◆ REQUIRED ACTION
Below are records; reproduce exactly the lines from the first through the one containing "Config.countOk c.dlCap.length ∧".

◆ MATERIAL PROVIDED
-- ==== Sys2Proof/Config.lean ====
section
/-! DEFINITION. What the spec leaves to the implementation (00_scope.md R8): instance counts, buffer capacities and the
transcendental functions. -/

namespace Sys2Proof

/-- The implementation parameters of R8. `N_DL` and `N_GP` are the lengths of the capacity lists. -/
structure Config where
  nBq : Nat
  nLp : Nat
  nHp : Nat
  nSc : Nat
  /-- `DL_CAP[i]`, one entry for each DL instance. -/
  dlCap : List Nat
  nDc : Nat
  nLi : Nat
  nDs : Nat
  nXo : Nat
  nMd : Nat
  nNco : Nat
  nZc : Nat
  nEnv : Nat
  /-- `GP_CAP[i]`, one entry for each GP instance. -/
  gpCap : List Nat
deriving DecidableEq, Repr

/-- R8: an instance count is an integer 1..16. -/
abbrev Config.countOk (n : Nat) : Prop := 1 ≤ n ∧ n ≤ 16

/-- R8: the values this spec admits for the implementation parameters. -/
abbrev Config.Admitted (c : Config) : Prop :=
  Config.countOk c.nBq ∧ Config.countOk c.nLp ∧ Config.countOk c.nHp ∧ Config.countOk c.nSc ∧
  Config.countOk c.dlCap.length ∧ Config.countOk c.nDc ∧ Config.countOk c.nLi ∧ Config.countOk c.nDs ∧
  Config.countOk c.nXo ∧ Config.countOk c.nMd ∧ Config.countOk c.nNco ∧ Config.countOk c.nZc ∧
  Config.countOk c.nEnv ∧ Config.countOk c.gpCap.length ∧
  (∀ n ∈ c.dlCap, 2 ≤ n ∧ n ≤ 2 ^ 24) ∧ (∀ n ∈ c.gpCap, 4 ≤ n ∧ n ≤ 2 ^ 24)

/-- The default configuration of 95_test_vectors.md: two instances of every unit, `DL_CAP[i] = 8`, `GP_CAP[i] = 16`.
DESIGN CHOICE (log 5): `State.reset` is the power-on state of this configuration; the spec leaves the values OPEN. -/
def Config.default : Config where
  nBq := 2
  nLp := 2
  nHp := 2
  nSc := 2
  dlCap := [8, 8]
  nDc := 2
  nLi := 2
  nDs := 2
  nXo := 2
  nMd := 2
  nNco := 2
  nZc := 2
  nEnv := 2
  gpCap := [16, 16]

/-- Free function behind EXP (R8, R20; log 6): nothing constrains it. `Machine/Transcendental.lean` keeps what is read
from it inside the properties of R20. -/
opaque Config.rawExp : Word → Word

/-- Free function behind ATAN (R8, R20; log 6). -/
opaque Config.rawAtan : Word → Word

/-- Free function behind TANH (R8, R20; log 6). -/
opaque Config.rawTanh : Word → Word

/-- Free function behind SIN2PI (R8, R20; log 6). -/
opaque Config.rawSin2pi : Word → Word

/-- Free function behind COS2PI (R8, R20; log 6). -/
opaque Config.rawCos2pi : Word → Word

end Sys2Proof
end

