/-! ## State.setLi -/

@[simp] theorem setLi_d (s : State) (i : InstNo) (u : Li) : (s.setLi i u).d = s.d := rfl
@[simp] theorem setLi_written (s : State) (i : InstNo) (u : Li) : (s.setLi i u).written = s.written := rfl
@[simp] theorem setLi_status (s : State) (i : InstNo) (u : Li) : (s.setLi i u).status = s.status := rfl
@[simp] theorem setLi_fs (s : State) (i : InstNo) (u : Li) : (s.setLi i u).fs = s.fs := rfl
@[simp] theorem setLi_bq (s : State) (i : InstNo) (u : Li) : (s.setLi i u).bq = s.bq := rfl
@[simp] theorem setLi_lp (s : State) (i : InstNo) (u : Li) : (s.setLi i u).lp = s.lp := rfl
@[simp] theorem setLi_hp (s : State) (i : InstNo) (u : Li) : (s.setLi i u).hp = s.hp := rfl
@[simp] theorem setLi_sc (s : State) (i : InstNo) (u : Li) : (s.setLi i u).sc = s.sc := rfl
@[simp] theorem setLi_dl (s : State) (i : InstNo) (u : Li) : (s.setLi i u).dl = s.dl := rfl
@[simp] theorem setLi_dc (s : State) (i : InstNo) (u : Li) : (s.setLi i u).dc = s.dc := rfl
@[simp] theorem setLi_li (s : State) (i : InstNo) (u : Li) : (s.setLi i u).li = s.li.set i.toNat u := rfl
@[simp] theorem setLi_ds (s : State) (i : InstNo) (u : Li) : (s.setLi i u).ds = s.ds := rfl
@[simp] theorem setLi_xo (s : State) (i : InstNo) (u : Li) : (s.setLi i u).xo = s.xo := rfl
@[simp] theorem setLi_md (s : State) (i : InstNo) (u : Li) : (s.setLi i u).md = s.md := rfl
@[simp] theorem setLi_nco (s : State) (i : InstNo) (u : Li) : (s.setLi i u).nco = s.nco := rfl
@[simp] theorem setLi_zc (s : State) (i : InstNo) (u : Li) : (s.setLi i u).zc = s.zc := rfl
@[simp] theorem setLi_env (s : State) (i : InstNo) (u : Li) : (s.setLi i u).env = s.env := rfl
@[simp] theorem setLi_gp (s : State) (i : InstNo) (u : Li) : (s.setLi i u).gp = s.gp := rfl
@[simp] theorem setLi_bus (s : State) (i : InstNo) (u : Li) : (s.setLi i u).bus = s.bus := rfl
@[simp] theorem setLi_readData (s : State) (i : InstNo) (u : Li) : (s.setLi i u).readData = s.readData := rfl

/-! ## State.setDs -/

@[simp] theorem setDs_d (s : State) (i : InstNo) (u : Ds) : (s.setDs i u).d = s.d := rfl
@[simp] theorem setDs_written (s : State) (i : InstNo) (u : Ds) : (s.setDs i u).written = s.written := rfl
@[simp] theorem setDs_status (s : State) (i : InstNo) (u : Ds) : (s.setDs i u).status = s.status := rfl
@[simp] theorem setDs_fs (s : State) (i : InstNo) (u : Ds) : (s.setDs i u).fs = s.fs := rfl
@[simp] theorem setDs_bq (s : State) (i : InstNo) (u : Ds) : (s.setDs i u).bq = s.bq := rfl
@[simp] theorem setDs_lp (s : State) (i : InstNo) (u : Ds) : (s.setDs i u).lp = s.lp := rfl
@[simp] theorem setDs_hp (s : State) (i : InstNo) (u : Ds) : (s.setDs i u).hp = s.hp := rfl
@[simp] theorem setDs_sc (s : State) (i : InstNo) (u : Ds) : (s.setDs i u).sc = s.sc := rfl
@[simp] theorem setDs_dl (s : State) (i : InstNo) (u : Ds) : (s.setDs i u).dl = s.dl := rfl
@[simp] theorem setDs_dc (s : State) (i : InstNo) (u : Ds) : (s.setDs i u).dc = s.dc := rfl
@[simp] theorem setDs_li (s : State) (i : InstNo) (u : Ds) : (s.setDs i u).li = s.li := rfl
@[simp] theorem setDs_ds (s : State) (i : InstNo) (u : Ds) : (s.setDs i u).ds = s.ds.set i.toNat u := rfl
@[simp] theorem setDs_xo (s : State) (i : InstNo) (u : Ds) : (s.setDs i u).xo = s.xo := rfl
@[simp] theorem setDs_md (s : State) (i : InstNo) (u : Ds) : (s.setDs i u).md = s.md := rfl
@[simp] theorem setDs_nco (s : State) (i : InstNo) (u : Ds) : (s.setDs i u).nco = s.nco := rfl
@[simp] theorem setDs_zc (s : State) (i : InstNo) (u : Ds) : (s.setDs i u).zc = s.zc := rfl
@[simp] theorem setDs_env (s : State) (i : InstNo) (u : Ds) : (s.setDs i u).env = s.env := rfl
@[simp] theorem setDs_gp (s : State) (i : InstNo) (u : Ds) : (s.setDs i u).gp = s.gp := rfl
@[simp] theorem setDs_bus (s : State) (i : InstNo) (u : Ds) : (s.setDs i u).bus = s.bus := rfl
@[simp] theorem setDs_readData (s : State) (i : InstNo) (u : Ds) : (s.setDs i u).readData = s.readData := rfl

/-! ## State.setXo -/

@[simp] theorem setXo_d (s : State) (i : InstNo) (u : Xo) : (s.setXo i u).d = s.d := rfl
@[simp] theorem setXo_written (s : State) (i : InstNo) (u : Xo) : (s.setXo i u).written = s.written := rfl
@[simp] theorem setXo_status (s : State) (i : InstNo) (u : Xo) : (s.setXo i u).status = s.status := rfl
@[simp] theorem setXo_fs (s : State) (i : InstNo) (u : Xo) : (s.setXo i u).fs = s.fs := rfl
@[simp] theorem setXo_bq (s : State) (i : InstNo) (u : Xo) : (s.setXo i u).bq = s.bq := rfl
@[simp] theorem setXo_lp (s : State) (i : InstNo) (u : Xo) : (s.setXo i u).lp = s.lp := rfl
@[simp] theorem setXo_hp (s : State) (i : InstNo) (u : Xo) : (s.setXo i u).hp = s.hp := rfl
@[simp] theorem setXo_sc (s : State) (i : InstNo) (u : Xo) : (s.setXo i u).sc = s.sc := rfl
@[simp] theorem setXo_dl (s : State) (i : InstNo) (u : Xo) : (s.setXo i u).dl = s.dl := rfl
@[simp] theorem setXo_dc (s : State) (i : InstNo) (u : Xo) : (s.setXo i u).dc = s.dc := rfl
@[simp] theorem setXo_li (s : State) (i : InstNo) (u : Xo) : (s.setXo i u).li = s.li := rfl
@[simp] theorem setXo_ds (s : State) (i : InstNo) (u : Xo) : (s.setXo i u).ds = s.ds := rfl
@[simp] theorem setXo_xo (s : State) (i : InstNo) (u : Xo) : (s.setXo i u).xo = s.xo.set i.toNat u := rfl
@[simp] theorem setXo_md (s : State) (i : InstNo) (u : Xo) : (s.setXo i u).md = s.md := rfl
@[simp] theorem setXo_nco (s : State) (i : InstNo) (u : Xo) : (s.setXo i u).nco = s.nco := rfl
@[simp] theorem setXo_zc (s : State) (i : InstNo) (u : Xo) : (s.setXo i u).zc = s.zc := rfl
@[simp] theorem setXo_env (s : State) (i : InstNo) (u : Xo) : (s.setXo i u).env = s.env := rfl
@[simp] theorem setXo_gp (s : State) (i : InstNo) (u : Xo) : (s.setXo i u).gp = s.gp := rfl
@[simp] theorem setXo_bus (s : State) (i : InstNo) (u : Xo) : (s.setXo i u).bus = s.bus := rfl
@[simp] theorem setXo_readData (s : State) (i : InstNo) (u : Xo) : (s.setXo i u).readData = s.readData := rfl

/-! ## State.setMd -/

@[simp] theorem setMd_d (s : State) (i : InstNo) (u : Md) : (s.setMd i u).d = s.d := rfl
@[simp] theorem setMd_written (s : State) (i : InstNo) (u : Md) : (s.setMd i u).written = s.written := rfl
@[simp] theorem setMd_status (s : State) (i : InstNo) (u : Md) : (s.setMd i u).status = s.status := rfl
@[simp] theorem setMd_fs (s : State) (i : InstNo) (u : Md) : (s.setMd i u).fs = s.fs := rfl
@[simp] theorem setMd_bq (s : State) (i : InstNo) (u : Md) : (s.setMd i u).bq = s.bq := rfl
@[simp] theorem setMd_lp (s : State) (i : InstNo) (u : Md) : (s.setMd i u).lp = s.lp := rfl
@[simp] theorem setMd_hp (s : State) (i : InstNo) (u : Md) : (s.setMd i u).hp = s.hp := rfl
@[simp] theorem setMd_sc (s : State) (i : InstNo) (u : Md) : (s.setMd i u).sc = s.sc := rfl
@[simp] theorem setMd_dl (s : State) (i : InstNo) (u : Md) : (s.setMd i u).dl = s.dl := rfl
@[simp] theorem setMd_dc (s : State) (i : InstNo) (u : Md) : (s.setMd i u).dc = s.dc := rfl
@[simp] theorem setMd_li (s : State) (i : InstNo) (u : Md) : (s.setMd i u).li = s.li := rfl
@[simp] theorem setMd_ds (s : State) (i : InstNo) (u : Md) : (s.setMd i u).ds = s.ds := rfl
@[simp] theorem setMd_xo (s : State) (i : InstNo) (u : Md) : (s.setMd i u).xo = s.xo := rfl
@[simp] theorem setMd_md (s : State) (i : InstNo) (u : Md) : (s.setMd i u).md = s.md.set i.toNat u := rfl
@[simp] theorem setMd_nco (s : State) (i : InstNo) (u : Md) : (s.setMd i u).nco = s.nco := rfl
@[simp] theorem setMd_zc (s : State) (i : InstNo) (u : Md) : (s.setMd i u).zc = s.zc := rfl
@[simp] theorem setMd_env (s : State) (i : InstNo) (u : Md) : (s.setMd i u).env = s.env := rfl
@[simp] theorem setMd_gp (s : State) (i : InstNo) (u : Md) : (s.setMd i u).gp = s.gp := rfl
@[simp] theorem setMd_bus (s : State) (i : InstNo) (u : Md) : (s.setMd i u).bus = s.bus := rfl
@[simp] theorem setMd_readData (s : State) (i : InstNo) (u : Md) : (s.setMd i u).readData = s.readData := rfl
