theorem isFinite_sampleClamp {v : Word} (hv : isNaN v = false) : isFinite (sampleClamp v) = true :=
  isFinite_of_inRange (lo := sampleMin) (hi := scale32767) (by decide) (by decide) (clamp_inRange hv (by decide))

/-- The clamp changes a value exactly when it lies outside the int16 range. -/
theorem eq_sampleClamp_iff {v : Word} (hv : isNaN v = false) :
    F32.eq (sampleClamp v) v = true ↔ -32768 ≤ value v ∧ value v ≤ 32767 := by
  rw [eq_iff_value (isNaN_of_isFinite (isFinite_sampleClamp hv)) hv, value_sampleClamp hv]
  constructor
  · intro h
    rw [← h]
    exact ⟨le_max_left .., max_le (by norm_num) (min_le_left ..)⟩
  · rintro ⟨h1, h2⟩
    rw [min_eq_right h2, max_eq_right h1]

theorem toInt_trunc {x : Word} (h : isFinite x = true) : toInt (trunc x) = toInt x := by
  rw [toInt_eq (trunc x), value_trunc h, Int.ceil_intCast, Int.floor_intCast, ite_self]

/-- `int` of a value between two integers lies between them. -/
theorem toInt_bounds {x : Word} {a b : ℤ} (ha : (a : ℚ) ≤ value x) (hb : value x ≤ b) : a ≤ toInt x ∧ toInt x ≤ b := by
  rw [toInt_eq]
  split
  · exact ⟨Int.cast_le.1 (ha.trans (Int.le_ceil _)), Int.ceil_le.2 hb⟩
  · exact ⟨Int.le_floor.2 ha, Int.cast_le.1 ((Int.floor_le _).trans hb)⟩

/-- The clamp to the int16 range commutes with `int`. -/
theorem toInt_of_value_eq_clamp {c : Word} {q : ℚ} (h : value c = max (-32768) (min 32767 q)) :
    toInt c = max (-32768) (min 32767 (if q < 0 then ⌈q⌉ else ⌊q⌋)) := by
  have hneg : value c < 0 ↔ q < 0 := by
    rw [h, max_lt_iff, min_lt_iff]
    norm_num
  simp only [toInt_eq, hneg]
  rw [h]
  split
  · rw [Int.ceil_mono.map_max, Int.ceil_mono.map_min]
    norm_num
  · rw [Int.floor_mono.map_max, Int.floor_mono.map_min]
    norm_num

/-- The word CVTFI writes is the sign-extension of an int16. -/
theorem toInt_sampleWord_eq (c : Word) : (sampleWord c).toInt = (BitVec.ofInt 16 (toInt (trunc c))).toInt :=
  BitVec.toInt_signExtend_of_le (by decide)

theorem toInt_sampleWord_bounds (c : Word) : -32768 ≤ (sampleWord c).toInt ∧ (sampleWord c).toInt ≤ 32767 := by
  rw [toInt_sampleWord_eq]
  have h1 := BitVec.le_toInt (BitVec.ofInt 16 (toInt (trunc c)))
  have h2 := BitVec.toInt_lt (x := BitVec.ofInt 16 (toInt (trunc c)))
  omega

/-- In the int16 range that word is the value, toward zero. -/
theorem toInt_sampleWord {c : Word} (hc : isFinite c = true) (h1 : -32768 ≤ value c) (h2 : value c ≤ 32767) :
    (sampleWord c).toInt = toInt c := by
  obtain ⟨h3, h4⟩ := toInt_bounds (a := -32768) (b := 32767) (by exact_mod_cast h1) (by exact_mod_cast h2)
  rw [toInt_sampleWord_eq, toInt_trunc hc]
  exact BitVec.toInt_ofInt_eq_self (by decide) h3 (by omega)

theorem oclamp_writeSample (s : State) (r : Reg) (v : Word) :
    (s.writeSample r v).oclamp = (s.oclamp || !F32.eq (sampleClamp v) v) := by
  obtain ⟨-, -, hstatus, -⟩ := writeSample_spec s r v
  rw [State.oclamp, State.oclamp, hstatus, BitVec.getLsbD_or]
  cases !F32.eq (sampleClamp v) v <;> rfl

/-- CVTFI's end on an integer of the int16 range: that integer, and no flag. -/
theorem writeSample_of_value_eq {v : Word} {n : ℤ} (hval : value v = n) (h1 : -32768 ≤ n) (h2 : n ≤ 32767) (s : State)
    (r : Reg) : ((s.writeSample r v).reg r).toInt = n ∧ (s.writeSample r v).status = s.status := by
  have h1' : -32768 ≤ value v := by rw [hval]; exact_mod_cast h1
  have h2' : value v ≤ 32767 := by rw [hval]; exact_mod_cast h2
  have hfin : isFinite v = true :=
    isFinite_iff_abs_value.2 ((abs_le.2 ⟨h1', h2'.trans (by norm_num)⟩).trans (by norm_num : (32768 : ℚ) ≤ _))
  have heq := (eq_sampleClamp_iff (isNaN_of_isFinite hfin)).2 ⟨h1', h2'⟩
  have hclamp : sampleClamp v = v := by
    refine clamp_of_inRange ?_ ?_
    · rwa [le_iff_value (by decide) (isNaN_of_isFinite hfin), value_sampleMin]
    · rwa [le_iff_value (isNaN_of_isFinite hfin) (by decide), value_scale32767]
  obtain ⟨⟨hreg, -⟩, -⟩ := writeSample_spec s r v
  refine ⟨?_, by simp [heq]⟩
  rw [hreg, hclamp, toInt_sampleWord hfin h1' h2', toInt_eq, hval, Int.ceil_intCast, Int.floor_intCast, ite_self]

/-! ## CVTFI as a command -/

theorem exec_cvtfiSym_of_isNaN {s : State} {ra : Reg} (h : isNaN (s.freg ra) = true) (rd : Reg) :
    exec (.cvtfiSym rd ra) s = .next (s.result [s.freg ra] rd 0) := if_pos h

theorem exec_cvtfiAsym_of_isNaN {s : State} {ra : Reg} (h : isNaN (s.freg ra) = true) (rd : Reg) :
    exec (.cvtfiAsym rd ra) s = .next (s.result [s.freg ra] rd 0) := if_pos h

theorem exec_cvtfiSym_of_value {s : State} {ra : Reg} (h : isNaN (s.freg ra) = false) (rd : Reg) :
    exec (.cvtfiSym rd ra) s = .next (s.writeSample rd (mul (s.freg ra) scale32768)) :=
  if_neg (Bool.eq_false_iff.1 h)

/-- The scaled value of CVTFI.ASYM (R176). -/
def asymScaled (x : Word) : Word := if le zero x then mul x scale32767 else mul x scale32768

theorem exec_cvtfiAsym_of_value {s : State} {ra : Reg} (h : isNaN (s.freg ra) = false) (rd : Reg) :
    exec (.cvtfiAsym rd ra) s = .next (s.writeSample rd (asymScaled (s.freg ra))) := by
  rw [asymScaled, ← apply_ite (mul (s.freg ra))]
  exact if_neg (Bool.eq_false_iff.1 h)

/-- Every result of CVTFI is an int16. -/
theorem cvtfi_bounds {s t : State} {rd ra : Reg}
    (h : exec (.cvtfiSym rd ra) s = .next t ∨ exec (.cvtfiAsym rd ra) s = .next t) :
    -32768 ≤ (t.reg rd).toInt ∧ (t.reg rd).toInt ≤ 32767 := by
  cases hnan : isNaN (s.freg ra)
  · rw [exec_cvtfiSym_of_value hnan, exec_cvtfiAsym_of_value hnan] at h
    have hword (v : Word) : (s.writeSample rd v).reg rd = sampleWord (sampleClamp v) := by
      obtain ⟨⟨hreg, -⟩, -⟩ := writeSample_spec s rd v
      exact hreg
    rcases h with h | h
    · cases h; rw [hword]; exact toInt_sampleWord_bounds _
    · cases h; rw [hword]; exact toInt_sampleWord_bounds _
  · rw [exec_cvtfiSym_of_isNaN hnan, exec_cvtfiAsym_of_isNaN hnan, or_self] at h
    cases h
    obtain ⟨⟨hreg, -⟩, -⟩ := result_spec s [s.freg ra] rd 0
    rw [hreg]
    decide

/-! ## Scaling by 32768 (R173, R175) -/

/-- Scaling a finite word by 32768 is exact, but far outside the int16 range, where it may overflow. -/
theorem value_mul_scale32768 {x : Word} (hx : isFinite x = true) :
    value (mul x scale32768) = value x * 32768 ∨
      (2 ^ 16 ≤ value x * 32768 ∧ 2 ^ 16 ≤ value (mul x scale32768)) ∨
      (value x * 32768 ≤ -2 ^ 16 ∧ value (mul x scale32768) ≤ -2 ^ 16) := by
  have hnear := nearestEven_mul hx (y := scale32768) (by decide)
  rw [value_scale32768] at hnear
  have hpow : value (ofInt (2 ^ 16)) = 2 ^ 16 := by rw [value_ofInt (by decide)]; norm_num
  have hpow' : value (ofInt (-2 ^ 16)) = -2 ^ 16 := by rw [value_ofInt (by decide)]; norm_num
  rcases lt_or_ge (2 ^ 16) (value x * 32768) with hhi | hhi
  · refine .inr (.inl ⟨hhi.le, ?_⟩)
    rw [← hpow] at hhi ⊢
    exact hnear.le_value (isFinite_ofInt (by decide)) hhi.le
  rcases lt_or_ge (value x * 32768) (-2 ^ 16) with hlo | hlo
  · refine .inr (.inr ⟨hlo.le, ?_⟩)
    rw [← hpow'] at hlo ⊢
    exact hnear.value_le (isFinite_ofInt (by decide)) hlo.le
  · left
    have habs : |value x| ≤ |value two| := by
      rw [value_two, abs_le]
      constructor <;> norm_num <;> linarith
    rw [abs_value, abs_value, div_le_div_iff_of_pos_right (by positivity), Nat.cast_le, units, units,
      magUnits_strictMono.le_iff_le] at habs
    have hbits : magBits two + 15 * 2 ^ 23 < infBits := by decide
    obtain ⟨v, hv, hval⟩ := exists_value_eq_mul_two_pow (x := x) (j := 15) (by norm_num) (by omega)
    exact hnear.value_eq hv (by rw [hval]; norm_num)

/-- Clamped to the int16 range, the scaled value is the exact one. -/
theorem value_sampleClamp_mul_scale32768 {x : Word} (hx : isFinite x = true) :
    value (sampleClamp (mul x scale32768)) = max (-32768) (min 32767 (value x * 32768)) ∧
      (F32.eq (sampleClamp (mul x scale32768)) (mul x scale32768) = true ↔
        -32768 ≤ value x * 32768 ∧ value x * 32768 ≤ 32767) := by
  have hv := (nearestEven_mul hx (y := scale32768) (by decide)).isNaN_eq_false
  rw [value_sampleClamp hv, eq_sampleClamp_iff hv]
  rcases value_mul_scale32768 hx with h | ⟨h1, h2⟩ | ⟨h1, h2⟩
  · rw [h]
    exact ⟨rfl, Iff.rfl⟩
  · rw [min_eq_left (by linarith), min_eq_left (by linarith)]
    exact ⟨rfl, ⟨fun h => by linarith, fun h => by linarith⟩⟩
  · rw [max_eq_left ((min_le_right ..).trans (by linarith)), max_eq_left ((min_le_right ..).trans (by linarith))]
    exact ⟨rfl, ⟨fun h => by linarith, fun h => by linarith⟩⟩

◆ FINAL ANSWER
-- ==== Sys2Proof/Config.lean ====
section
/-! DEFINITION. What the spec leaves to the implementation (00_scope.md R8): instance counts, buffer capacities and the
transcendental functions. -/

namespace Sys2Proof

/-- The implementation parameters of R8. `N_DL` and `N_GP` are the lengths of the capacity lists. -/
structure Config where
  nBq : Nat
  nLp : Nat
  nHp : Nat
  nSc : Nat
  /-- `DL_CAP[i]`, one entry for each DL instance. -/
  dlCap : List Nat
  nDc : Nat
  nLi : Nat
  nDs : Nat
  nXo : Nat
  nMd : Nat
  nNco : Nat
  nZc : Nat
  nEnv : Nat
  /-- `GP_CAP[i]`, one entry for each GP instance. -/
  gpCap : List Nat
deriving DecidableEq, Repr

/-- R8: an instance count is an integer 1..16. -/
abbrev Config.countOk (n : Nat) : Prop := 1 ≤ n ∧ n ≤ 16

/-- R8: the values this spec admits for the implementation parameters. -/
abbrev Config.Admitted (c : Config) : Prop :=
  Config.countOk c.nBq ∧ Config.countOk c.nLp ∧ Config.countOk c.nHp ∧ Config.countOk c.nSc ∧
  Config.countOk c.dlCap.length ∧ Config.countOk c.nDc ∧ Config.countOk c.nLi ∧ Config.countOk c.nDs ∧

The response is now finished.